» **Exercise goal**
From the line with "s.modCore c fun k => if" to the final line, print the records exactly as they are.

» **Data section**

● ● ● ● ●

-- ==== Sys2Proof/Machine/Ops.lean ====
section
/-! DEFINITION. The named operations over contexts: results landing, the core's cycle, freezing and resuming, taking a trap and returning from
it, fatal faults and the end of a unit (R41, R72, R93, R335-R348, R378-R382). -/

namespace Sys2Proof.Machine

/-! ### Results land (R41, R101, R152, R347) -/

/-- Element i of a vector, or the vector unchanged, for a field-named destination. -/
def Core.apply (k : Core) (x : CtxId) (l : Land) : Core :=
  let f (cx : Ctx) : Ctx :=
    match l.dest with
    | .s r v => cx.setS r v
    | .v r v => cx.setV r v
    | .k r v => cx.setK r v
    | .sh r v => { cx with sh := vset (n := 2 ^ 2) cx.sh r.toFin v }
    | .rlen v => { cx with rlen := v }
    | .tg r v => { cx with tg := vset (n := 2 ^ 3) cx.tg r.toFin v }
    | .agA r v => cx.setAg r { cx.agOf r with a := v }
    | .agS r n v => cx.setAg r ((cx.agOf r).setStride n v)
    | .cq tok b => cx.fillCq tok b
    | .mp r v => { cx with mp := vset (n := 2 ^ 3) cx.mp r.toFin v }
    | .ft r v => { cx with ft := vset (n := 2 ^ 4) cx.ft r.toFin v }
    | .ftlevel n => { cx with ftlevel := n }
    | .clear n v => { cx with sticky := vset (n := 2 ^ 3) cx.sticky n.toFin (stickyClear (vget (n := 3) cx.sticky n) v) }
    | .bank _ _ _ => cx
    | .none => cx
  let k1 := k.modCtx x fun cx => (f cx).sticky1 l.slot l.causes l.org
  match l.dest with
  | .bank b i v =>
    { k1 with banks := vset (n := 2 ^ 3) k1.banks b.toFin (putBits (vget (n := 3) k1.banks b) (4096 * i.toNat) 4096 v) }
  | _ => k1

/-- Whether a compute result in flight names a register (R40). -/
def Ctx.landsOn (cx : Ctx) (r : PReg) : Bool :=
  cx.lands.any fun l => match l.dest, r with
    | .s a _, .s b => a == b
    | .v a _, .v b => a == b
    | _, _ => false

/-- An interlocked value written to its register (R40). -/
def Ctx.writeReg (cx : Ctx) (r : PReg) (v : VReg) : Ctx :=
  match r with
  | .s n => cx.setS n (v.setWidth 64)
  | .v n => cx.setV n v
  | .none => cx

/-- One cycle of a context: compute results due land, oldest bundle first; interlocked values due land after them; idle and reservation
counts run (R40, R41, R89, R146). A frozen context's cycles stop (R335), and those of one that resumes until its first bundle can issue (R336); while it
is READY its wait for the core is still counted (R327). -/
def Core.tickCtx (k : Core) (x : CtxId) : Core :=
  let cx := k.ctx[x]
  if cx.st = .free ∨ cx.st = .frozen ∨ cx.fz then
    (if cx.st = .ready then k.modCtx x fun c => { c with readyWait := c.readyWait + 1 } else k)
  else
    let due := cx.lands.filter fun l => !cx.latched && l.left ≤ 1
    let k1 := if cx.latched then k else due.foldl (fun a l => a.apply x l) (k.modCtx x fun c =>
      { c with lands := (c.lands.filter fun l => 1 < l.left).map fun l => { l with left := l.left - 1 } })
    k1.modCtx x fun c =>
      let ripe (p : Pend) : Bool := p.val.isSome && p.left = 1 && !(c.landsOn p.reg)
      let c1 := (c.pend.filter ripe).foldl (fun a p => match p.val with
        | some v => a.writeReg p.reg v
        | none => a) c
      { c1 with
        pend := (c.pend.filter fun p => !(ripe p)).map fun p => if 1 < p.left then { p with left := p.left - 1 } else p
        idle := if c.latched then c.idle else c.idle - 1
        vbmm := if c.latched then c.vbmm else c.vbmm - 1
        allocWait := if c.tif then c.allocWait else vmapI (fun _ n => n + 1) c.allocWait
        rep := if c.latched then c.rep else { c.rep with since := c.rep.since + 1 }
        wd := if c.st = .issuing then c.wd + 1 else c.wd
        readyWait := if c.st = .ready then c.readyWait + 1 else 0 }

/-- One cycle of a core (R41, R327, R345): row COMPUTE_RESULT_LAND, and the end of every issue cycle. -/
def State.tick (s : State) (c : Nat) : State :=
  let k := s.core c
  let k1 := allCtx.foldl (fun a x => a.tickCtx x) { k with cyc := k.cyc + 1, took := [] }
  { s.setCore c k1 with clk := Nat.max s.clk k1.cyc }

/-- Every compute result in flight lands at once (R343). -/
def State.landAll (s : State) (c : Nat) (x : CtxId) : State :=
  s.modCore c fun k => (k.ctx[x].lands.foldl (fun a l => a.apply x l) k).modCtx x fun cx => { cx with lands := [] }

/-! ### Freeze and resume (R335, R336) -/

/-- The freeze at a bundle boundary: cycles stop, and issued loads whose data has not returned go back to the head of their stream
(R335, R215). -/
def Ctx.freeze (cx : Ctx) : Ctx :=
  { cx with
    fz := true
    mt := cx.mt.map fun w => { w with note := none }
    mc := cx.mc.map fun w => { w with note := none }
    mg := ((cx.pend.filterMap fun p => p.again) ++ cx.mg).map fun w => { w with note := none }
    pend := cx.pend.map fun p => if p.again.isSome then { p with val := none, again := none } else p
    sw := vmapI (fun _ _ => Wait.none) cx.sw }

/-- Latched interlocked writes land before the first bundle after a freeze (R336), but for one behind an older compute result to its register, which it
follows (R40); those that are inputs of a logged or replayed unit land at their
entries, and hold the bundles that name their registers until then (R40, R395). -/
def Ctx.landLatched (cx : Ctx) : Ctx :=
  let logged (p : Pend) : Bool := 6 ≤ p.slot && (cx.rep.logging || cx.rep.replaying)
  let due (p : Pend) : Bool := p.val.isSome && p.again.isNone && !(logged p) && !(cx.landsOn p.reg)
  let c1 := (cx.pend.filter due).foldl (fun a p => match p.val with
    | some v => a.writeReg p.reg v
    | none => a) cx
  { c1 with pend := cx.pend.filter fun p => !(due p) }

/-- The translation faults met in a freeze's shadow go to the page handler when the streams that met them resume: a handler's where it runs on, the
interrupted code's once no handler holds it (R342). -/
def State.deliver (s : State) (c : Nat) (x : CtxId) : State :=
  let cx := s.ctx c x
  let due := cx.faultList.filter fun f => cx.shadow.isNone || f.tif
  let s1 : State := { s with pfaults := s.pfaults ++ due.map fun f => ⟨c, x, f.va, f.wr, f.queue, f.num, true⟩ }
  s1.modCtx c x fun k => { k with faultList := k.faultList.filter fun f => k.shadow.isSome && !f.tif }

/-- A frozen context runs on: latched writes land, its streams move, and its cycles restart with its first bundle (R336). DEDUCED: they do so in the cycle
in which that bundle can issue as far as faults of the shadow, its window and its saved engine operations go (log entry 86). -/
def State.unfreeze (s : State) (c : Nat) (x : CtxId) : State :=
  (s.modCtx c x fun cx => { cx.landLatched with fz := false, latched := true, allocWait := Vector.replicate 4 0 }).deliver c x

/-- The cycles of a context that waits on w for its next bundle restart (R336). -/
def Ctx.restart (cx : Ctx) (w : Wait) : Ctx :=
  { cx with latched := cx.latched && (w = .address || w = .segment || cx.saved != [] || cx.savedF != []) }

/-- The wait that a context blocks in again at once when it resumes (R67, R84, R94). -/
def Wait.kept : Wait → Wait
  | .wfe => .wfe
  | .xdisp => .xdisp
  | .none | .stall | .tile | .ring | .bank | .queueFull | .barrier | .address | .segment | .unpark | .idle => .none

/-- The issuing context leaves the core (R72). -/
def State.release (s : State) (c : Nat) (x : CtxId) : State :=
  s.modCore c fun k => if k.cur = some x then { k with cur := none } else k

/-! ### Debug settings (R377, R384) -/

/-- The debug slots that name a launch, with their numbers: those of its function, then those of the PF, whose window reaches every launch (R377). -/
def State.dbgSlots (s : State) (vf : Nat) (id : W32) : List (Nat × DbgSlot) :=
  ((s.vf vf).dbg ++ if vf = 128 then [] else (s.vf 128).dbg).filter fun p => id != 0 && (fld p.2.w0 32 32 : W32) = id

def State.dbgBit (s : State) (vf : Nat) (id : W32) (b : Nat) : Bool := (s.dbgSlots vf id).any fun p => p.2.w0.getLsbD b

/-! ### Trap cause and the saved registers (R337, R346) -/

def trapCause (slot arg code : Nat) : W32 := BitVec.ofNat 32 (slot % 16 * 2 ^ 24 + arg % 2 ^ 16 * 2 ^ 8 + code)

def Fatal.code : Fatal → Nat
  | .illegalBundle => 0x10
  | .cqOverflow => 0x11
  | .sqImbalance => 0x12
  | .misalign => 0x13
  | .permission => 0x14
  | .poison => 0x15
  | .unbound => 0x16
  | .segment => 0x17
  | .watchdog => 0x18
  | .killed => 0x19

● ● ● ● ●

» **Task output**
  s.modCore c fun k => if k.cur = some x then { k with cur := none } else k

/-! ### Debug settings (R377, R384) -/

/-- The debug slots that name a launch, with their numbers: those of its function, then those of the PF, whose window reaches every launch (R377). -/
def State.dbgSlots (s : State) (vf : Nat) (id : W32) : List (Nat × DbgSlot) :=
  ((s.vf vf).dbg ++ if vf = 128 then [] else (s.vf 128).dbg).filter fun p => id != 0 && (fld p.2.w0 32 32 : W32) = id

def State.dbgBit (s : State) (vf : Nat) (id : W32) (b : Nat) : Bool := (s.dbgSlots vf id).any fun p => p.2.w0.getLsbD b

/-! ### Trap cause and the saved registers (R337, R346) -/

def trapCause (slot arg code : Nat) : W32 := BitVec.ofNat 32 (slot % 16 * 2 ^ 24 + arg % 2 ^ 16 * 2 ^ 8 + code)

def Fatal.code : Fatal → Nat
  | .illegalBundle => 0x10
  | .cqOverflow => 0x11
  | .sqImbalance => 0x12
  | .misalign => 0x13
  | .permission => 0x14
  | .poison => 0x15
  | .unbound => 0x16
  | .segment => 0x17
  | .watchdog => 0x18
  | .killed => 0x19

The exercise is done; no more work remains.